November 19, 2023
\(\newcommand{\E}{\mathbb{E}} \newcommand{\E}{\mathbb{E}} \newcommand{\var}{\mathrm{var}} \newcommand{\cov}{\mathrm{cov}} \newcommand{\Var}{\mathrm{var}} \newcommand{\Cov}{\mathrm{cov}} \newcommand{\Corr}{\mathrm{corr}} \newcommand{\corr}{\mathrm{corr}} \newcommand{\L}{\mathrm{L}} \renewcommand{\P}{\mathrm{P}} \newcommand{\independent}{{\perp\!\!\!\perp}} \newcommand{\indicator}[1]{ \mathbf{1}\{#1\} }\)Setting of the paper: Researcher interested in learning about the causal effect of a binary treatment and has access to a few periods of panel data
In the current paper, we will think about:
Cases where the parallel trends assumption could be violated
Applications where there is staggered treatment adoption
How to exploit staggered treatment adoption to allow for violations of parallel trends while still recovering the same target causal effect parameters
Parallel trends assumption: \(\E[\Delta Y_t(0) | D=1] = \E[\Delta Y_t(0) | D=0]\)
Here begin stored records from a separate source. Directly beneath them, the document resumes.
-- ==== Sys2Proof/Laws/Service.lean ====
section
/-! SUPPORT. What the operations of the front link, lots and the service controller leave alone. -/

namespace Sys2Proof.Machine

open Sys2Proof

/-! ### takeLink -/

@[simp] theorem takeLink_tmb (l : LinkState) (s : State) : (takeLink l s).tmb = s.tmb := by
  unfold takeLink; cases l <;> cases s.fli.link <;> first | exact eachNest_startCheck_tmb _ | rfl
@[simp] theorem takeLink_fli (l : LinkState) (s : State) : (takeLink l s).fli = s.fli := by
  unfold takeLink; cases l <;> cases s.fli.link <;> first | exact eachNest_startCheck_fli _ | rfl
@[simp] theorem takeLink_gdm (l : LinkState) (s : State) : (takeLink l s).gdm = s.gdm := by
  unfold takeLink; cases l <;> cases s.fli.link <;> first | exact eachNest_startCheck_gdm _ | rfl
@[simp] theorem takeLink_jdu (l : LinkState) (s : State) : (takeLink l s).jdu = s.jdu := by
  unfold takeLink; cases l <;> cases s.fli.link <;> first | exact eachNest_startCheck_jdu _ | rfl
@[simp] theorem takeLink_bmu (l : LinkState) (s : State) : (takeLink l s).bmu = s.bmu := by
  unfold takeLink; cases l <;> cases s.fli.link <;> first | exact eachNest_startCheck_bmu _ | rfl
@[simp] theorem takeLink_yct (l : LinkState) (s : State) : (takeLink l s).yct = s.yct := by
  unfold takeLink; cases l <;> cases s.fli.link <;> first | exact eachNest_startCheck_yct _ | rfl
@[simp] theorem takeLink_ltc (l : LinkState) (s : State) : (takeLink l s).ltc = s.ltc := by
  unfold takeLink; cases l <;> cases s.fli.link <;> first | exact eachNest_startCheck_ltc _ | rfl
@[simp] theorem takeLink_flg (l : LinkState) (s : State) : (takeLink l s).flg = s.flg := by
  unfold takeLink; cases l <;> cases s.fli.link <;> first | exact eachNest_startCheck_flg _ | rfl
@[simp] theorem takeLink_svc (l : LinkState) (s : State) : (takeLink l s).svc = s.svc := by
  unfold takeLink; cases l <;> cases s.fli.link <;> first | exact eachNest_startCheck_svc _ | rfl
@[simp] theorem takeLink_free (l : LinkState) (s : State) : (takeLink l s).free = s.free := by
  unfold takeLink; cases l <;> cases s.fli.link <;> first | exact eachNest_startCheck_free _ | rfl
@[simp] theorem takeLink_pending (l : LinkState) (s : State) : (takeLink l s).pending = s.pending := by
  unfold takeLink; cases l <;> cases s.fli.link <;> first | exact eachNest_startCheck_pending _ | rfl
@[simp] theorem takeLink_tally (l : LinkState) (s : State) (m : NestId) : (takeLink l s).tally m = s.tally m := by
  simp [State.tally]
@[simp] theorem takeLink_now (l : LinkState) (s : State) : (takeLink l s).now = s.now := by
  simp [State.now, State.lastFrame]
@[simp] theorem takeLink_lot (l : LinkState) (s : State) : (takeLink l s).lot = s.lot := by
  simp [State.lot]

/-! ### frontLostAbort -/

@[simp] theorem frontLostAbort_tmb (n : NestId) (s : State) : (frontLostAbort n s).tmb = s.tmb := by
  simp only [frontLostAbort]; (repeat' split) <;> simp
@[simp] theorem frontLostAbort_fli (n : NestId) (s : State) : (frontLostAbort n s).fli = s.fli := by
  simp only [frontLostAbort]; (repeat' split) <;> simp
@[simp] theorem frontLostAbort_gdm (n : NestId) (s : State) : (frontLostAbort n s).gdm = s.gdm := by
  simp only [frontLostAbort]; (repeat' split) <;> simp
@[simp] theorem frontLostAbort_jdu (n : NestId) (s : State) : (frontLostAbort n s).jdu = s.jdu := by
  simp only [frontLostAbort]; (repeat' split) <;> simp
@[simp] theorem frontLostAbort_bmu (n : NestId) (s : State) : (frontLostAbort n s).bmu = s.bmu := by
  simp only [frontLostAbort]; (repeat' split) <;> simp
@[simp] theorem frontLostAbort_yct (n : NestId) (s : State) : (frontLostAbort n s).yct = s.yct := by
  simp only [frontLostAbort]; (repeat' split) <;> simp
@[simp] theorem frontLostAbort_ltc (n : NestId) (s : State) : (frontLostAbort n s).ltc = s.ltc := by
  simp only [frontLostAbort]; (repeat' split) <;> simp
@[simp] theorem frontLostAbort_flg (n : NestId) (s : State) : (frontLostAbort n s).flg = s.flg := by
  simp only [frontLostAbort]; (repeat' split) <;> simp
@[simp] theorem frontLostAbort_svc (n : NestId) (s : State) : (frontLostAbort n s).svc = s.svc := by
  simp only [frontLostAbort]; (repeat' split) <;> simp
@[simp] theorem frontLostAbort_free (n : NestId) (s : State) : (frontLostAbort n s).free = s.free := by
  simp only [frontLostAbort]; (repeat' split) <;> simp
@[simp] theorem frontLostAbort_pending (n : NestId) (s : State) : (frontLostAbort n s).pending = s.pending := by
  simp only [frontLostAbort]; (repeat' split) <;> simp
@[simp] theorem eachNest_frontLostAbort_tmb (s : State) : (State.eachNest frontLostAbort s).tmb = s.tmb :=
  eachNest_field (p := fun s => s.tmb) (fun n s => frontLostAbort_tmb n s) s
@[simp] theorem eachNest_frontLostAbort_fli (s : State) : (State.eachNest frontLostAbort s).fli = s.fli :=
  eachNest_field (p := fun s => s.fli) (fun n s => frontLostAbort_fli n s) s
@[simp] theorem eachNest_frontLostAbort_gdm (s : State) : (State.eachNest frontLostAbort s).gdm = s.gdm :=
  eachNest_field (p := fun s => s.gdm) (fun n s => frontLostAbort_gdm n s) s
@[simp] theorem eachNest_frontLostAbort_jdu (s : State) : (State.eachNest frontLostAbort s).jdu = s.jdu :=
  eachNest_field (p := fun s => s.jdu) (fun n s => frontLostAbort_jdu n s) s
@[simp] theorem eachNest_frontLostAbort_bmu (s : State) : (State.eachNest frontLostAbort s).bmu = s.bmu :=
  eachNest_field (p := fun s => s.bmu) (fun n s => frontLostAbort_bmu n s) s
@[simp] theorem eachNest_frontLostAbort_yct (s : State) : (State.eachNest frontLostAbort s).yct = s.yct :=
  eachNest_field (p := fun s => s.yct) (fun n s => frontLostAbort_yct n s) s
@[simp] theorem eachNest_frontLostAbort_ltc (s : State) : (State.eachNest frontLostAbort s).ltc = s.ltc :=
  eachNest_field (p := fun s => s.ltc) (fun n s => frontLostAbort_ltc n s) s
@[simp] theorem eachNest_frontLostAbort_flg (s : State) : (State.eachNest frontLostAbort s).flg = s.flg :=
  eachNest_field (p := fun s => s.flg) (fun n s => frontLostAbort_flg n s) s
@[simp] theorem eachNest_frontLostAbort_svc (s : State) : (State.eachNest frontLostAbort s).svc = s.svc :=
  eachNest_field (p := fun s => s.svc) (fun n s => frontLostAbort_svc n s) s
@[simp] theorem eachNest_frontLostAbort_free (s : State) : (State.eachNest frontLostAbort s).free = s.free :=
  eachNest_field (p := fun s => s.free) (fun n s => frontLostAbort_free n s) s
@[simp] theorem eachNest_frontLostAbort_pending (s : State) : (State.eachNest frontLostAbort s).pending = s.pending :=
  eachNest_field (p := fun s => s.pending) (fun n s => frontLostAbort_pending n s) s
@[simp] theorem frontLostAbort_nest_other (n : NestId) (s : State) {m : NestId} (hm : m ≠ n) :
    (frontLostAbort n s).nest m = s.nest m := by
  simp only [frontLostAbort]; (repeat' split) <;> simp [hm]
@[simp] theorem frontLostAbort_ctx_other (n : NestId) (s : State) {m : NestId} (hm : m ≠ n) :
    (frontLostAbort n s).ctx m = s.ctx m := by
  simp only [frontLostAbort]; (repeat' split) <;> simp [hm]
@[simp] theorem frontLostAbort_ana_other (n : NestId) (s : State) {m : NestId} (hm : m ≠ n) :
    (frontLostAbort n s).ana m = s.ana m := by
  simp only [frontLostAbort]; (repeat' split) <;> simp [hm]
@[simp] theorem frontLostAbort_tally (n : NestId) (s : State) (m : NestId) : (frontLostAbort n s).tally m = s.tally m := by
  simp [State.tally]
@[simp] theorem frontLostAbort_now (n : NestId) (s : State) : (frontLostAbort n s).now = s.now := by
  simp [State.now, State.lastFrame]
@[simp] theorem frontLostAbort_lot (n : NestId) (s : State) : (frontLostAbort n s).lot = s.lot := by
  simp [State.lot]

/-! ### loseFront -/

@[simp] theorem loseFront_tmb (s : State) : (loseFront s).tmb = s.tmb := by
  simp only [loseFront]; split <;> simp
@[simp] theorem loseFront_gdm (s : State) : (loseFront s).gdm = s.gdm := by
  simp only [loseFront]; split <;> simp
@[simp] theorem loseFront_jdu (s : State) : (loseFront s).jdu = s.jdu := by
  simp only [loseFront]; split <;> simp
@[simp] theorem loseFront_bmu (s : State) : (loseFront s).bmu = s.bmu := by
  simp only [loseFront]; split <;> simp
@[simp] theorem loseFront_yct (s : State) : (loseFront s).yct = s.yct := by
  simp only [loseFront]; split <;> simp
@[simp] theorem loseFront_ltc (s : State) : (loseFront s).ltc = s.ltc := by
  simp only [loseFront]; split <;> simp
@[simp] theorem loseFront_free (s : State) : (loseFront s).free = s.free := by
  simp only [loseFront]; split <;> simp
@[simp] theorem loseFront_pending (s : State) : (loseFront s).pending = s.pending := by
  simp only [loseFront]; split <;> simp
@[simp] theorem loseFront_tally (s : State) (m : NestId) : (loseFront s).tally m = s.tally m := by
  simp [State.tally]
@[simp] theorem loseFront_now (s : State) : (loseFront s).now = s.now := by
  simp [State.now, State.lastFrame]
@[simp] theorem loseFront_lot (s : State) : (loseFront s).lot = s.lot := by
  simp [State.lot]

/-! ### acceptLot -/

@[simp] theorem acceptLot_tmb (b : Binding) (s : State) : (acceptLot b s).tmb = s.tmb := by
  simp [acceptLot]
@[simp] theorem acceptLot_swg (b : Binding) (s : State) : (acceptLot b s).swg = s.swg := by
  simp [acceptLot]
@[simp] theorem acceptLot_fli (b : Binding) (s : State) : (acceptLot b s).fli = s.fli := by
  simp [acceptLot]
@[simp] theorem acceptLot_bka (b : Binding) (s : State) : (acceptLot b s).bka = s.bka := by
  simp [acceptLot]
@[simp] theorem acceptLot_gdm (b : Binding) (s : State) : (acceptLot b s).gdm = s.gdm := by
  simp [acceptLot]
@[simp] theorem acceptLot_jdu (b : Binding) (s : State) : (acceptLot b s).jdu = s.jdu := by
  simp [acceptLot]
@[simp] theorem acceptLot_bmu (b : Binding) (s : State) : (acceptLot b s).bmu = s.bmu := by
  simp [acceptLot]
@[simp] theorem acceptLot_flg (b : Binding) (s : State) : (acceptLot b s).flg = s.flg := by
  simp [acceptLot]
@[simp] theorem acceptLot_svc (b : Binding) (s : State) : (acceptLot b s).svc = s.svc := by
  simp [acceptLot]
@[simp] theorem acceptLot_free (b : Binding) (s : State) : (acceptLot b s).free = s.free := by
  simp [acceptLot]
@[simp] theorem acceptLot_pending (b : Binding) (s : State) : (acceptLot b s).pending = s.pending := by
  simp [acceptLot]
@[simp] theorem acceptLot_ctx (b : Binding) (s : State) (m : NestId) : (acceptLot b s).ctx m = s.ctx m := by
  simp [State.ctx]
@[simp] theorem acceptLot_ana (b : Binding) (s : State) (m : NestId) : (acceptLot b s).ana m = s.ana m := by
  simp [State.ana]
@[simp] theorem acceptLot_tally (b : Binding) (s : State) (m : NestId) : (acceptLot b s).tally m = s.tally m := by
  simp [State.tally]
@[simp] theorem acceptLot_now (b : Binding) (s : State) : (acceptLot b s).now = s.now := by
  simp [State.now, State.lastFrame]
DID is different from other quasi-experimental (e.g., random assignment, IV, RD) approaches to policy evaluation in that it inherently relies on functional form assumptions \[\begin{align*} Y_{it}(0) = \theta_t + \eta_i + e_{it} \end{align*}\] where the distribution of \(\eta_i\) can differ arbitrarily across groups, but \(\E[e_{it}|\eta_i, D] = \E[e_{it} | \eta_i] = 0\)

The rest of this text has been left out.